Saved data entries:
════════════════════
-- ==== Sys2Proof/Machine/Operands.lean ====
section
/-! DEFINITION. The byte formats of chapter 11: multi-byte fields (R190), the codes of enumerated fields
(Tables 11-5 to 11-7), the layout of an entry of every table (Table 11-8) with the ranges and cross-field
checks its owner applies (R28 … R170), the image (R180), and the CHANNELS payload (R191).

`decode…` reads an entry's bytes and gives none when an enumerated or yes/no field holds a value not listed
for it (R190); `…InRange` judges the numeric fields. A write is accepted when both pass. -/

namespace Sys2Proof.Machine

/-! ## Fields of one and more bytes, high byte first (R190) -/

/-- The u8 field at an offset. -/
def u8At (b : List Byte) (o : Nat) : Nat := (b.getD o 0).toNat

/-- The u16 field at an offset. -/
def u16At (b : List Byte) (o : Nat) : Nat := u8At b o * 256 + u8At b (o + 1)

/-- The u24 field at an offset. -/
def u24At (b : List Byte) (o : Nat) : Nat := u8At b o * 65536 + u16At b (o + 1)

/-- The s16 field at an offset: two's complement of its own width. -/
def s16At (b : List Byte) (o : Nat) : Int :=
  if u16At b o < 32768 then u16At b o else (u16At b o : Int) - 65536

/-- The bytes of a u8, u16, u24, s16 and s24 field. -/
def putU8 (n : Nat) : List Byte := [BitVec.ofNat 8 n]
def putU16 (n : Nat) : List Byte := [BitVec.ofNat 8 (n / 256), BitVec.ofNat 8 n]
def putU24 (n : Nat) : List Byte := BitVec.ofNat 8 (n / 65536) :: putU16 n
def putS16 (v : Int) : List Byte := putU16 (v % 65536).toNat
def putS24 (v : Int) : List Byte := putU24 (v % 16777216).toNat

/-- A yes/no field (chapter 11, opening). -/
def putBool (b : Bool) : List Byte := putU8 b.toNat
def boolAt (b : List Byte) (o : Nat) : Option Bool :=
  if u8At b o = 0 then some false else if u8At b o = 1 then some true else none

/-- A number below `n`. -/
def finOf (n v : Nat) : Option (Fin n) := if h : v < n then some ⟨v, h⟩ else none

/-- A number below `n`, or NONE as 0xFF (Table 11-6). -/
def finOrNone (n v : Nat) : Option (Option (Fin n)) :=
  if v = 255 then some none else (finOf n v).map some
def putFinOrNone {n : Nat} (v : Option (Fin n)) : List Byte :=
  putU8 (match v with | some i => i.val | none => 255)

def between (lo hi x : Nat) : Bool := decide (lo ≤ x) && decide (x ≤ hi)
def betweenI (lo hi x : Int) : Bool := decide (lo ≤ x) && decide (x ≤ hi)

/-! ## Enumerations (Table 11-6) -/

def runCode : RunState → Nat
  | .init => 0
  | .wait => 1
  | .run => 2
  | .failsafe => 3
  | .setup => 4

def protCode : ProtState → Nat
  | .normal => 0
  | .caution => 1
  | .limit => 2
  | .cutoff => 3

def protCauseCode : ProtCause → Nat
  | .none => 0
  | .undervolt => 1
  | .overcurrent => 2

def winchStateCode : WinchState → Nat
  | .idle => 0
  | .haulIn => 1
  | .payOut => 2
  | .rampDown => 3
  | .clutchOut => 4
  | .freespool => 5
  | .clutchIn => 6
  | .fault => 7

def directionCode : Direction → Nat
  | .none => 0
  | .haulIn => 1
  | .payOut => 2

def faultCauseCode : FaultCause → Nat
  | .none => 0
  | .stall => 1
  | .noMotion => 2
  | .hot => 3
  | .clutch => 4
  | .homeMiss => 5

def steerModeCode : SteerMode → Nat
  | .front => 0
  | .rear => 1
  | .counter => 2
  | .crab => 3

def steerModeOf : Nat → Option SteerMode
  | 0 => some .front
  | 1 => some .rear
  | 2 => some .counter
  | 3 => some .crab
  | _ => none

/-- A mode map item: a mode, or NO_CHANGE as 4. -/
def mapItemCode : Option SteerMode → Nat
  | some m => steerModeCode m
  | none => 4
def mapItemOf (v : Nat) : Option (Option SteerMode) :=
  if v = 4 then some none else (steerModeOf v).map some

def steerStatusCode : SteerStatus → Nat
  | .steady => 0
  | .align => 1

def failsafeModeCode : FailsafeMode → Nat
  | .hold => 0
  | .preset => 1
def failsafeModeOf : Nat → Option FailsafeMode
  | 0 => some .hold
  | 1 => some .preset
  | _ => none

/-- BAND slot; none is EMPTY. -/
def bandSlotCode : Option BandSlot → Nat
  | some .steerSel => 3
  | some .lightSel => 4
  | some .aux1 => 5
  | some .aux2 => 6
  | none => 255
def bandSlotOf (v : Nat) : Option (Option BandSlot) :=
  if v = 3 then some (some .steerSel)
  else if v = 4 then some (some .lightSel)
  else if v = 5 then some (some .aux1)
  else if v = 6 then some (some .aux2)
  else if v = 255 then some none
  else none

def freespoolCode : Option AuxSlot → Nat
  | some .aux1 => 5
  | some .aux2 => 6
  | none => 255
def freespoolOf (v : Nat) : Option (Option AuxSlot) :=
  if v = 5 then some (some .aux1)
  else if v = 6 then some (some .aux2)
  else if v = 255 then some none
  else none

def cueModeCode : CueMode → Nat
  | .oneShot => 0
  | .whileTrue => 1
  | .latch => 2
def cueModeOf : Nat → Option CueMode
  | 0 => some .oneShot
  | 1 => some .whileTrue
  | 2 => some .latch
  | _ => none

def levelCode : Level → Nat
  | .low => 0
  | .high => 1
def levelOf : Nat → Option Level
  | 0 => some .low
  | 1 => some .high
  | _ => none

/-- SCAN source (Table 7-2); none is EMPTY. -/
def scanSourceCode : Option Quantity → Nat
  | none => 0
  | some .cell1 => 1
  | some .cell2 => 2
  | some .cell3 => 3
  | some .cell4 => 4
  | some .packV => 5
  | some .packI => 6
  | some .winchI => 7
  | some .temp => 8
def scanSourceOf : Nat → Option (Option Quantity)
  | 0 => some none
  | 1 => some (some .cell1)
  | 2 => some (some .cell2)
  | 3 => some (some .cell3)
  | 4 => some (some .cell4)
  | 5 => some (some .packV)
  | 6 => some (some .packI)
  | 7 => some (some .winchI)
  | 8 => some (some .temp)
  | _ => none

/-- The code and the parameter byte of a trigger source (Table 11-7). -/
def triggerCode : Option Trigger → Nat × Nat
  | none => (0, 0)
  | some (.level .reverse) => (1, 0)
  | some (.level .braking) => (2, 0)
  | some (.level .turnLeft) => (3, 0)
  | some (.level .turnRight) => (4, 0)
  | some (.level .aligning) => (5, 0)
  | some (.level .winchMoving) => (6, 0)
  | some (.level .winchFree) => (7, 0)
  | some (.level .winchFault) => (8, 0)
  | some (.level .protCaution) => (9, 0)
  | some (.level .protLimit) => (10, 0)
  | some (.level .protCutoff) => (11, 0)
  | some (.level .failsafe) => (12, 0)
  | some (.level .setup) => (13, 0)
  | some (.level (.aux1Band b)) => (14, b.val)
  | some (.level (.aux2Band b)) => (15, b.val)
  | some (.level (.inLevel n)) => (16, n.val)
  | some (.edge (.inEdge n)) => (32, n.val)
  | some (.edge (.cueDone k)) => (33, k.val)
  | some (.edge .lineEnd) => (34, 0)
  | some (.edge .homeSeen) => (35, 0)

/-- The sources whose parameter byte is 0, by code. -/
def plainTriggerOf : Nat → Option (Option Trigger)
  | 0 => some none
  | 1 => some (some (.level .reverse))
  | 2 => some (some (.level .braking))
  | 3 => some (some (.level .turnLeft))
  | 4 => some (some (.level .turnRight))
  | 5 => some (some (.level .aligning))
  | 6 => some (some (.level .winchMoving))
  | 7 => some (some (.level .winchFree))
  | 8 => some (some (.level .winchFault))
  | 9 => some (some (.level .protCaution))
  | 10 => some (some (.level .protLimit))
  | 11 => some (some (.level .protCutoff))
  | 12 => some (some (.level .failsafe))
  | 13 => some (some (.level .setup))
  | 34 => some (some (.edge .lineEnd))
  | 35 => some (some (.edge .homeSeen))
  | _ => none

/-- The source that a code and a parameter byte name; none is a RANGE (Table 11-7, R120). -/
def triggerOf (code param : Nat) : Option (Option Trigger) :=
  if code = 14 then (finOf 8 param).map fun b => some (.level (.aux1Band b))
  else if code = 15 then (finOf 8 param).map fun b => some (.level (.aux2Band b))
  else if code = 16 then (finOf 4 param).map fun n => some (.level (.inLevel n))
  else if code = 32 then (finOf 4 param).map fun n => some (.edge (.inEdge n))
  else if code = 33 then (finOf 16 param).map fun k => some (.edge (.cueDone k))
  else if param = 0 then plainTriggerOf code
  else none

/-- A claimant, or NONE as 0xF (Table 11-6). -/
def pointerNibble : Option (Fin 4) → Nat
  | some c => c.val
  | none => 15

/-! ## Entries (Table 11-8): bytes, reading, ranges -/

def encodeFunc (e : FuncEntry) : List Byte :=
  putFinOrNone e.source ++ putBool e.reverse ++ putU16 e.centre ++ putU16 e.span ++ putU8 e.deadband
    ++ putFinOrNone e.curve ++ putU8 (failsafeModeCode e.failsafe) ++ putS16 e.failsafeValue

def decodeFunc (b : List Byte) : Option FuncEntry := do
  let source ← finOrNone 10 (u8At b 0)
  let reverse ← boolAt b 1
  let curve ← finOrNone 4 (u8At b 7)
  let failsafe ← failsafeModeOf (u8At b 8)
  return { source := source, reverse := reverse, centre := u16At b 2, span := u16At b 4,
           deadband := u8At b 6, curve := curve, failsafe := failsafe, failsafeValue := s16At b 9 }

/-- Table 2-2, and the cross-field check on slot 1, THROTTLE (R28). -/
def funcInRange (slot : Nat) (e : FuncEntry) : Bool :=
  between 0 4095 e.centre && between 200 2047 e.span && between 0 200 e.deadband
    && betweenI (-1000) 1000 e.failsafeValue
    && (slot != 1 || (e.failsafe == .preset && e.failsafeValue == 0))

def encodeCurve (p : Int) : List Byte := putS16 p
def decodeCurve (b : List Byte) : Option Int := some (s16At b 0)

/-- R30. -/
def curveInRange (p : Int) : Bool := betweenI (-1000) 1000 p

def encodeBand (e : BandEntry) : List Byte :=
  putU8 (bandSlotCode e.slot) ++ putU8 e.pattern ++ putU8 e.width ++ putU8 e.band.val

def decodeBand (b : List Byte) : Option BandEntry := do
  let slot ← bandSlotOf (u8At b 0)
  let band ← finOf 8 (u8At b 3)
  return { slot := slot, pattern := u8At b 1, width := u8At b 2, band := band }

/-- Table 2-7, R35. -/
def bandInRange (e : BandEntry) : Bool := between 0 63 e.pattern && between 1 6 e.width

def encodeSteer (r : SteerRecord) : List Byte :=
  r.modeMap.toList.flatMap (fun m => putU8 (mapItemCode m)) ++ putU8 (steerModeCode r.defaultMode)
    ++ putU16 r.movingCurrent ++ putU16 r.holdingCurrent ++ putU16 r.indicatorThreshold

/-- A vector whose elements may each be missing: none when one is. -/
def collect {α : Type} {n : Nat} (f : Fin n → Option α) : Option (Vector α n) :=
  if h : ∀ i, (f i).isSome = true then some (tab fun i => (f i).get (h i)) else none

def decodeSteer (b : List Byte) : Option SteerRecord := do
  let modeMap ← collect fun i : Fin 8 => mapItemOf (u8At b i.val)
  let defaultMode ← steerModeOf (u8At b 8)
  return { modeMap := modeMap, defaultMode := defaultMode, movingCurrent := u16At b 9,
           holdingCurrent := u16At b 11, indicatorThreshold := u16At b 13 }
════════════════════
Problem to solve: Of the entries above, transcribe exactly those lines that fall between the line containing "2 => some .counter" and the line containing "slot; none is EMPTY. -/", together with those two lines.

Written answer:
  | 2 => some .counter
  | 3 => some .crab
  | _ => none

/-- A mode map item: a mode, or NO_CHANGE as 4. -/
def mapItemCode : Option SteerMode → Nat
  | some m => steerModeCode m
  | none => 4
def mapItemOf (v : Nat) : Option (Option SteerMode) :=
  if v = 4 then some none else (steerModeOf v).map some

def steerStatusCode : SteerStatus → Nat
  | .steady => 0
  | .align => 1

def failsafeModeCode : FailsafeMode → Nat
  | .hold => 0
  | .preset => 1
def failsafeModeOf : Nat → Option FailsafeMode
  | 0 => some .hold
  | 1 => some .preset
  | _ => none

/-- BAND slot; none is EMPTY. -/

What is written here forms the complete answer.